So you need to compound each section (butt/taper/tippet) to add steps down to the desired tippet size. A.J. McClane (my hero the ultimate fishing bum) recommends taking the first 60% (butt) and stepping it down to 60% / 40% within itself. The middle/taper can then be stepped in even proportions, and finally the tippet can be either solid (most common) or stepped down in the case of very long leaders like 15 ft spey leaders where the tippet is 3 feet long and has room for steps.

General rules I follow:

Just use maxima (except when using flouro tippet). This makes stepping down brainless and easy when your fingers are shaking as a chrome battalion moves up the rapids into your tailout during an early fall freshet. Just use each pound# rating as a step down, it works great.

Try to make the most gradual step-down possible, ideally each maxima size down. Too quick of a step-down will cause easy breakage of the leader under stress, you want to gradually step down.

If I skip line ratings in the taper, I do it in the thick stuff not near the tippet.

Then the tippet is usually a solid section.
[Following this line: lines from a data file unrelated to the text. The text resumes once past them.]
/-- A directory entry. -/
def dirEntry (node inst slot : Nat) (valid : Bool) : Nat := node % 2 ^ 64 + inst * 2 ^ 64 + slot * 2 ^ 72 + (if valid then 2 ^ 80 else 0)

/-! ### The image (R320) -/

/-- Parts written from a base address in a context's space. -/
def State.gwriteParts (s : State) (c base : Nat) : List (Nat × List Byte) → Access State
  | [] => .ok s
  | (o, bs) :: ps =>
    match s.gwrite c (base + o) bs with
    | .error e => .error e
    | .ok t => t.gwriteParts c base ps

/-- A token slot with an uncorrectable error (R444): its fault is no operation's. -/
def Slot.struck : Slot → Bool
  | .filled _ _ => false
  | .pending _ => false
  | .poisoned _ t => t.cls == .memError && !t.async

/-- A read by the save that meets poison (R444): scratch, a ring slot, a register or a token. -/
def State.savePoisoned (s : State) (t : Tile) : Bool :=
  s.poisoned (tileKey t.ptile.toNat) t.task.limit || t.ringSlots.any (fun k => s.poisoned (ringKey t.ptile.toNat k) 16384) ||
  !(t.lc.bad.isEmpty && t.cc.bad.isEmpty && t.sc.bad.isEmpty) ||
  [t.q.lc, t.q.cl, t.q.cs, t.q.sc, t.q.ls, t.q.sl].any (·.slots.any Slot.struck)

/-! ### Checkpoint (R319) -/

/-- The cycles that a save takes (R317). -/
def saveCost (t : Tile) : Nat := (t.task.limit + t.occupancy * 16384 + 65536) / 256

/-- A checkpoint begins: the streams and engines stand still, and the image follows after the cycles that a save takes. -/
def State.beginSave (s : State) (pt : BitVec 8) : State :=
  match s.findTile pt with
  | none => s
  | some t =>
    if t.resident = false ∨ t.saving.isSome = true then s else
    ((s.mapTile pt fun u => { u with saving := some (s.now + saveCost u), drain := none }).dropLocks pt).after (saveCost t) .checkpoint
      (.tile pt)

/-- Whether an instruction that has issued is still under way: an ld.acq whose word has not come, or a stop not yet captured. -/
def Tile.unsettled (t : Tile) : Bool :=
  [t.lc, t.cc, t.sc].any (fun c => match c.hold with
    | some (.packet _ _ _) => true
    | _ => false) || ((t.stop.map fun x => !x.captured).getD false)

/-- Whether a packet of a task is in flight: it has been sent, and is neither acknowledged nor answered. -/
def State.inFlight (s : State) (tid : Nat) : Bool := s.unacked.any fun u => u.tid == tid && !u.waits && u.data.isNone && (match u.own with
  | .op _ _ => true
  | .rel => true
  | .acq => true
  | .counts => true
  | .req _ _ => false
  | .xfer _ _ _ _ => false)

/-- What a stream has sent in counted groups that no flag has carried yet. -/
def CoreSt.openCounts (c : CoreSt) : List SentCount := c.sent.filter fun x => x.group ≠ 0 && x.counts.any (· ≠ 0)

/-- The package-map entry by which the task in focus reaches a package. -/
def State.entryOf (s : State) (p : BitVec 12) : Option PkgMap :=
  (s.ctx? s.tile.task.cnum).bind fun y => y.pmap.find? fun e => e.p == p

/-- Every count-only flag that the task in focus still owes may be sent (R124). -/
def State.countsReady (s : State) : Bool := [CoreId.load, .compute, .store].all fun c => (s.tile.core c).openCounts.all fun x =>
  match s.entryOf x.pkg with
  | none => true
  | some e => s.flagOk c e x.group

/-- The streams' packet counts are reconciled by count-only flags, and restart (R124): the task may go on elsewhere. -/
def State.settleCounts (s : State) (c : CoreId) : State :=
  let s := (s.tile.core c).openCounts.foldl (fun t x => match t.entryOf x.pkg with
    | none => t
    | some e => t.sendCounts c e x.group) s
  s.setTile (s.tile.setCore c { s.tile.core c with sent := [] })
There's room for a step in spey leaders at the tippet, but you want to keep knots away from the fish's view.

Summer 14' to 8# tippet example:

So for a 14ft summer spey leader (7wt, 8wt, light 9wt spey), I usually start with 30# Maxima, step to 25# for the two pc butt. 60% of 14 feet turns out to be 100 inches, so that's easy - 60" of 35#, 40" of 25# maxima.

Then 3 steps in the middle at 11" round it to a foot (20#, 15#, 12#) each for a 3ft taper.

From 12# I can tie either a 10# tippet or an 8# tippet without a radical step-down, in fact 12# flourocarbon (sight-free or another very good brand) is as thin as 8# maxima, super-strong and less visible so I'd recommend that for summer work.

Big water dry leader example:

For a 15' leader for bigger dry lines (e.g CND 14, 15', 15'6", 16'7", spey) I start with the level tip cut off the flyline for most brands and use a 40# butt tapered to 30# (60/40 of 60%) in the first section from line to taper. 60% of 15 feet is 108", so there is plenty of room to step down if you want something other than 12# tippet.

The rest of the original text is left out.